━━ Study material
-- ==== Sys2Proof/Laws/Block.lean ====
section
/-! SUPPORT. Block transfers: the addresses in closed form, the stores of an STM and the register writes of an LDM. -/

namespace Sys2Proof.Machine

open Sys2Proof.Claims

/-! ## Lists -/

theorem mem_listedRegs {list : BitVec 16} {i : Reg} : i ∈ listedRegs list ↔ Listed list i := by
  have : ∀ i : Reg, i ∈ allRegs := by decide
  simp [listedRegs, Listed, this i]

theorem listedRegs_sorted (list : BitVec 16) : (listedRegs list).Pairwise (· < ·) :=
  List.Pairwise.filter _ (by decide)

theorem popcount_eq (list : BitVec 16) : popcount list = (listedRegs list).length := rfl

theorem rank_eq (list : BitVec 16) (i : Reg) : rank list i = ((listedRegs list).filter (fun r => decide (r < i))).length := by
  rw [rank, listedRegs, List.filter_filter]

theorem popcount_le (list : BitVec 16) : popcount list ≤ 16 := by
  rw [popcount_eq]; exact (List.length_filter_le _ _).trans (by decide)

theorem rank_lt {list : BitVec 16} {i : Reg} (h : Listed list i) : rank list i < popcount list := by
  rw [rank_eq, popcount_eq]
  have hmem := mem_listedRegs.mpr h
  refine lt_of_le_of_ne (List.length_filter_le _ _) fun e => ?_
  have := List.length_filter_eq_length_iff.mp e i hmem
  simp at this

theorem rank_injective {list : BitVec 16} {i j : Reg} (hi : Listed list i) (hij : i < j) : rank list i < rank list j := by
  rw [rank_eq, rank_eq]
  have hsub : (listedRegs list).filter (fun r => decide (r < i)) = ((listedRegs list).filter (fun r => decide (r < j))).filter
      (fun r => decide (r < i)) := by
    rw [List.filter_filter]
    apply List.filter_congr
    intro r _
    by_cases h : r < i
    · simp [h, h.trans hij]
    · simp [h]
  rw [hsub]
  refine lt_of_le_of_ne (List.length_filter_le _ _) fun e => ?_
  have hm : i ∈ (listedRegs list).filter (fun r => decide (r < j)) := by
    rw [List.mem_filter]; exact ⟨mem_listedRegs.mpr hi, by simpa using hij⟩
  have := List.length_filter_eq_length_iff.mp e i hm
  simp at this

/-! ## Addresses -/

/-- The number of elements below i, of a rising list whose head lies below i. -/
theorem filter_lt_cons {h : Reg} {rest : List Reg} {i : Reg} (hi : h < i) :
    ((h :: rest).filter (fun r => decide (r < i))).length = (rest.filter (fun r => decide (r < i))).length + 1 := by
  simp [hi]

theorem filter_lt_head {h : Reg} {rest : List Reg} (hs : (h :: rest).Pairwise (· < ·)) :
    ((h :: rest).filter (fun r => decide (r < h))).length = 0 := by
  rw [List.length_eq_zero_iff, List.filter_eq_nil_iff]
  intro r hr
  rcases List.mem_cons.mp hr with rfl | hr
  · simp
  · have := (List.pairwise_cons.mp hs).1 r hr
    simp [this.le]

theorem four_succ (n : Nat) : BitVec.ofNat 32 (4 * (n + 1)) = 4#32 + BitVec.ofNat 32 (4 * n) := by
  rw [Nat.mul_add, Nat.add_comm, BitVec.ofNat_add]

theorem risingAddresses_eq (a : Word) {l : List Reg} (hs : l.Pairwise (· < ·)) :
    risingAddresses a l = l.map (fun i => (i, a + BitVec.ofNat 32 (4 * (l.filter (fun r => decide (r < i))).length))) := by
  induction l generalizing a with
  | nil => rfl
  | cons h rest ih =>
    obtain ⟨hlt, hrest⟩ := List.pairwise_cons.mp hs
    rw [risingAddresses, ih _ hrest, List.map_cons, filter_lt_head hs]
    simp only [Nat.mul_zero, List.cons.injEq]
    refine ⟨by simp, List.map_congr_left fun i hi => ?_⟩
    rw [filter_lt_cons (hlt i hi), four_succ, BitVec.add_assoc]

theorem directionalAddresses_up (p : Bool) (a : Word) {l : List Reg} (hs : l.Pairwise (· < ·)) :
    directionalAddresses p true a l = l.map (fun i =>
      (i, if p then a + BitVec.ofNat 32 (4 * (l.filter (fun r => decide (r < i))).length) + 4#32
        else a + BitVec.ofNat 32 (4 * (l.filter (fun r => decide (r < i))).length))) := by
  induction l generalizing a with
  | nil => rfl
  | cons h rest ih =>
    obtain ⟨hlt, hrest⟩ := List.pairwise_cons.mp hs
    rw [directionalAddresses, ih _ hrest, List.map_cons, filter_lt_head hs]
    simp only [Nat.mul_zero, List.cons.injEq, nextAddress, if_true]
    refine ⟨by simp, List.map_congr_left fun i hi => ?_⟩
    rw [filter_lt_cons (hlt i hi), four_succ]
    simp only [BitVec.add_assoc]

theorem directionalAddresses_down (p : Bool) (a : Word) {l : List Reg} (hs : l.Pairwise (· < ·)) :
    directionalAddresses p false a l = l.map (fun i =>
      (i, if p then a - BitVec.ofNat 32 (4 * (l.filter (fun r => decide (r < i))).length) - 4#32
        else a - BitVec.ofNat 32 (4 * (l.filter (fun r => decide (r < i))).length))) := by
  induction l generalizing a with
  | nil => rfl
  | cons h rest ih =>
    obtain ⟨hlt, hrest⟩ := List.pairwise_cons.mp hs
    rw [directionalAddresses, ih _ hrest, List.map_cons, filter_lt_head hs]
    simp only [Nat.mul_zero, List.cons.injEq, nextAddress, Bool.false_eq_true, if_false]
    refine ⟨by simp, List.map_congr_left fun i hi => ?_⟩
    rw [filter_lt_cons (hlt i hi), four_succ]
    simp only [sub_sub]

/-- R420: the addresses of a block, in closed form. -/
theorem blockAddresses_eq (cfg : Config) (p u : Bool) (base : Word) (list : BitVec 16) :
    blockAddresses cfg p u base list = (listedRegs list).map (fun i => (i, blockAddress cfg p u base list i)) := by
  unfold blockAddresses
  have hs := listedRegs_sorted list
  cases hb : cfg.blockOrder <;> simp only
  · cases u
    · rw [directionalAddresses_down _ _ hs]
      refine List.map_congr_left fun i _ => ?_
      cases p <;> simp [blockAddress, hb, rank_eq, wordAlign]
    · rw [directionalAddresses_up _ _ hs]
      refine List.map_congr_left fun i _ => ?_
      cases p <;> simp [blockAddress, hb, rank_eq, wordAlign]
  · rw [risingAddresses_eq _ hs]
    refine List.map_congr_left fun i _ => ?_
    cases p <;> cases u <;> simp [blockAddress, hb, rank_eq, wordAlign, blockStart, blockBytes, popcount_eq]

theorem word_mask_mod (a : Word) : (a &&& 0xFFFFFFFC#32).toNat % 4 = 0 := by
  rw [← and_three_eq_zero, BitVec.and_assoc]; simp

/-- Every address of a block is a multiple of 4 (R424). -/
theorem blockAddress_mod (cfg : Config) (p u : Bool) (base : Word) (list : BitVec 16) (i : Reg) :
    (blockAddress cfg p u base list i).toNat % 4 = 0 := by
  have h := word_mask_mod base
  unfold blockAddress
  generalize base &&& 0xFFFFFFFC#32 = a at h
  generalize rank list i = r
  generalize popcount list = n
  cases cfg.blockOrder <;> cases p <;> cases u <;>
    simp only [BitVec.toNat_add, BitVec.toNat_sub, BitVec.toNat_ofNat] <;> omega

theorem blockAddress_aligned (cfg : Config) (p u : Bool) (base : Word) (list : BitVec 16) (i : Reg) :
    blockAddress cfg p u base list i &&& 0xFFFFFFFC#32 = blockAddress cfg p u base list i :=
  and_word_mask.mpr (blockAddress_mod ..)

/-- The words of two listed registers share no byte. -/
theorem blockAddress_disjoint (cfg : Config) (p u : Bool) (base : Word) {list : BitVec 16} {i j : Reg} (hi : Listed list i)
    (hj : Listed list j) (hij : i ≠ j) {k : Nat} (hk : k < 4) :
    inBytes (blockAddress cfg p u base list i) 4 (blockAddress cfg p u base list j + BitVec.ofNat 32 k) = false := by
  have hne : rank list i ≠ rank list j := by
    rcases lt_or_gt_of_ne hij with h | h
    · exact (rank_injective hi h).ne
    · exact (rank_injective hj h).ne'
  have h1 := rank_lt hi
  have h2 := rank_lt hj
  have h3 := popcount_le list
  unfold inBytes blockAddress
  rw [decide_eq_false_iff_not]
  generalize base &&& 0xFFFFFFFC#32 = a
  generalize rank list i = r at *
  generalize rank list j = r' at *
  generalize popcount list = n at *
  have ha := a.isLt
  cases cfg.blockOrder <;> cases p <;> cases u <;>
    simp only [BitVec.toNat_add, BitVec.toNat_sub, BitVec.toNat_ofNat] <;> omega

/-! ## The stores of an STM -/

/-- Words stored one after another. -/
def storeWords : List (Word × Word) → Memory → Memory
  | [], m => m
  | (a, v) :: rest, m => storeWords rest (m.write32 a v)

/-- The stores of a block whose values do not depend on memory. -/
theorem storeBlock_eq {value : Reg → State → Word} {val : Reg → Word} {as : List (Reg × Word)} {s : State}
    (hv : ∀ q ∈ as, ∀ m, value q.1 (s.setMem m) = val q.1) (ha : ∀ q ∈ as, q.2 &&& 0xFFFFFFFC#32 = q.2) :
    storeBlock value as s = s.setMem (storeWords (as.map (fun q => (q.2, val q.1))) s.mem) := by
  induction as generalizing s with
  | nil => rfl
  | cons q rest ih =>
    obtain ⟨i, a⟩ := q
    have h0 := hv (i, a) (by simp) s.mem
    have ha0 := ha (i, a) (by simp)
    rw [storeBlock, show value i s = val i from h0, storeWord_eq, wordStoreAt_aligned ha0]
    rw [ih (s := s.setMem (s.mem.write32 a (val i)))]
    · rfl
    · intro q hq m; exact hv q (by simp [hq]) m
    · intro q hq; exact ha q (by simp [hq])

theorem storeWords_wf {ws : List (Word × Word)} {m : Memory} (h : m.wf = true) : (storeWords ws m).wf = true := by
  induction ws generalizing m with
  | nil => exact h
  | cons q rest ih => exact ih (write32_wf h _ _)

theorem storeWords_outside {ws : List (Word × Word)} {m : Memory} (h : m.wf = true) {b : Word}
    (hb : ∀ q ∈ ws, inBytes q.1 4 b = false) : (storeWords ws m).read8 b = m.read8 b := by
  induction ws generalizing m with
  | nil => rfl
  | cons q rest ih =>
    rw [storeWords, ih (write32_wf h _ _) (fun q hq => hb q (by simp [hq])), read8_write32_outside h _ (hb q (by simp))]

theorem storeWords_read32_outside {ws : List (Word × Word)} {m : Memory} (h : m.wf = true) {b : Word}
    (hb : ∀ q ∈ ws, ∀ k, k < 4 → inBytes q.1 4 (b + BitVec.ofNat 32 k) = false) : (storeWords ws m).read32 b = m.read32 b := by
  induction ws generalizing m with
  | nil => rfl
  | cons q rest ih =>
    rw [storeWords, ih (write32_wf h _ _) (fun q hq => hb q (by simp [hq])), read32_write32_disjoint h _ (hb q (by simp))]

/-- A stored word of pairwise disjoint ones is read back. -/
theorem storeWords_read32 {ws : List (Word × Word)} {m : Memory} (h : m.wf = true)
    (hd : ws.Pairwise (fun x y => ∀ k, k < 4 → inBytes y.1 4 (x.1 + BitVec.ofNat 32 k) = false)) {a v : Word} (hm : (a, v) ∈ ws) :
    (storeWords ws m).read32 a = v := by
  induction ws generalizing m with
  | nil => cases hm
  | cons q rest ih =>
    obtain ⟨h1, h2⟩ := List.pairwise_cons.mp hd
    rw [storeWords]
    rcases List.mem_cons.mp hm with rfl | hm
    · rw [storeWords_read32_outside (write32_wf h _ _) h1, read32_write32 h]
    · exact ih (write32_wf h _ _) h2 hm

/-! ## The register writes of an LDM -/

theorem writeBlock_keeps (m : Mode) (vs : List (Reg × Word)) (w : Work) :
    (writeBlock m vs w).st.cfg = w.st.cfg ∧ (writeBlock m vs w).st.cpsr = w.st.cpsr ∧ (writeBlock m vs w).st.spsr = w.st.spsr ∧
    (writeBlock m vs w).st.mem = w.st.mem := by
  induction vs generalizing w with
  | nil => exact ⟨rfl, rfl, rfl, rfl⟩
  | cons q rest ih =>
    obtain ⟨i, v⟩ := q
    rw [writeBlock]
    obtain ⟨h1, h2, h3, h4⟩ := ih (w.writeIn m i v)
    exact ⟨h1.trans (writeIn_cfg ..), h2.trans (writeIn_cpsr ..), h3.trans (writeIn_spsr ..), h4.trans (writeIn_mem ..)⟩

theorem writeIn_cell_ne (w : Work) (m : Mode) (i : Reg) (v : Word) {q : Slot} (h : i = 15 ∨ slotOf m i ≠ q) :
    (w.writeIn m i v).st.cell q = w.st.cell q := by
  unfold Work.writeIn
  split
  · rfl
  · next hi => exact setSlot_cell_ne _ _ (h.resolve_left hi).symm

/-- A slot that no written register names is kept. -/
theorem writeBlock_cell_ne (m : Mode) (vs : List (Reg × Word)) (w : Work) {q : Slot}
    (h : ∀ p ∈ vs, p.1 = 15 ∨ slotOf m p.1 ≠ q) : (writeBlock m vs w).st.cell q = w.st.cell q := by
  induction vs generalizing w with
  | nil => rfl
  | cons p rest ih =>
    obtain ⟨i, v⟩ := p
    rw [writeBlock, ih _ (fun p hp => h p (by simp [hp])), writeIn_cell_ne _ _ _ _ (h (i, v) (by simp))]

/-- A written register below R15 takes its value. -/
theorem writeBlock_cell (m : Mode) {vs : List (Reg × Word)} (w : Work) (hs : vs.Pairwise (fun x y => x.1 < y.1)) {i : Reg} {v : Word}
    (hm : (i, v) ∈ vs) (hi : i ≠ 15) : (writeBlock m vs w).st.cell (slotOf m i) = ⟨v, true⟩ := by
  induction vs generalizing w with
  | nil => cases hm
  | cons p rest ih =>
    obtain ⟨h1, h2⟩ := List.pairwise_cons.mp hs
    rw [writeBlock]
    rcases List.mem_cons.mp hm with rfl | hm
    · rw [writeBlock_cell_ne, writeIn_reg _ _ _ hi]
      · exact setSlot_cell_self ..
      · intro p hp; exact .inr fun e => (h1 p hp).ne (slotOf_inj.mp e).symm
    · exact ih _ h2 hm

theorem writeBlock_target_none (m : Mode) (vs : List (Reg × Word)) (w : Work) (h : ∀ p ∈ vs, p.1 ≠ 15) :
    (writeBlock m vs w).target = w.target := by
  induction vs generalizing w with
  | nil => rfl
  | cons p rest ih =>
    obtain ⟨i, v⟩ := p
    rw [writeBlock, ih _ (fun p hp => h p (by simp [hp])), writeIn_reg _ _ _ (h (i, v) (by simp))]

theorem writeBlock_target (m : Mode) {vs : List (Reg × Word)} (w : Work) (hs : vs.Pairwise (fun x y => x.1 < y.1)) {v : Word}
    (hm : (15, v) ∈ vs) : (writeBlock m vs w).target = some v := by
  induction vs generalizing w with
  | nil => cases hm
  | cons p rest ih =>
    obtain ⟨h1, h2⟩ := List.pairwise_cons.mp hs
    rw [writeBlock]
    rcases List.mem_cons.mp hm with rfl | hm
    · rw [writeBlock_target_none, writeIn_pc, branch_target]
      intro p hp e
      exact (h1 p hp).ne e.symm
    · exact ih _ h2 hm

/-- The base's write-back value (R420). -/
theorem blockWriteBack_eq (u : Bool) (base : Word) (list : BitVec 16) : blockWriteBack u base list = blockBase u base list := by
  cases u <;> rfl

theorem blockBank_load (cfg : Config) (s : Bool) (list : BitVec 16) (m : Mode) :
    blockBank cfg s true list m = loadBank cfg s list m := by
  unfold blockBank loadBank
  cases s <;> cases list.getLsbD 15 <;> cases cfg.ldmSPcBank <;> simp

theorem blockBank_store (cfg : Config) (s : Bool) (list : BitVec 16) (m : Mode) : blockBank cfg s false list m = storeBank s m := by
  cases s <;> rfl

/-- The lowest listed register is the one of rank 0. -/
theorem firstListed_ne {list : BitVec 16} {i : Reg} (h : Listed list i) : (firstListed list != some i) = decide (rank list i ≠ 0) := by
  have hm := mem_listedRegs.mpr h
  have hs := listedRegs_sorted list
  rw [rank_eq, firstListed]
  cases hl : listedRegs list with
  | nil => rw [hl] at hm; cases hm
  | cons a rest =>
    rw [hl] at hm hs
    simp only [List.head?_cons]
    by_cases e : a = i
    · subst e; rw [filter_lt_head hs]; simp
    · have : a < i := (List.pairwise_cons.mp hs).1 i ((List.mem_cons.mp hm).resolve_left (Ne.symm e))
      rw [filter_lt_cons this]
      simp [e]

/-- What an STM stores for a listed register (R423, R426), whatever memory holds by then. -/
theorem blockStoreValue_eq {sb wb : Bool} {rn : Reg} {u : Bool} {list : BitVec 16} {r : Reg} {s : State} (hl : Listed list r)
    (m : Memory) :
    blockStoreValue wb (storeBank sb s.cpsr.m) rn (blockBase u (x rn s) list) list r (s.setMem m) = blockValue sb wb rn u list r s := by
  unfold blockStoreValue blockValue
  by_cases h15 : r = 15
  · simp [h15]
  · rw [if_neg h15, if_neg h15, firstListed_ne hl, setMem_cpsr]
    by_cases hc : wb = true ∧ rank list r ≠ 0 ∧ slotOf (storeBank sb s.cpsr.m) r = slotOf s.cpsr.m rn
    · rw [if_pos hc, if_pos (by simp [hc.1, hc.2.1, hc.2.2])]
    · rw [if_neg hc, if_neg (by simpa [and_assoc] using hc)]
      rfl

end Sys2Proof.Machine
end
━━━━
## Your assignment
The lines you need are those containing "using"; find them in the records and copy them.

## Result for this exercise
    rw [List.mem_filter]; exact ⟨mem_listedRegs.mpr hi, by simpa using hij⟩
    · rw [if_neg hc, if_neg (by simpa [and_assoc] using hc)]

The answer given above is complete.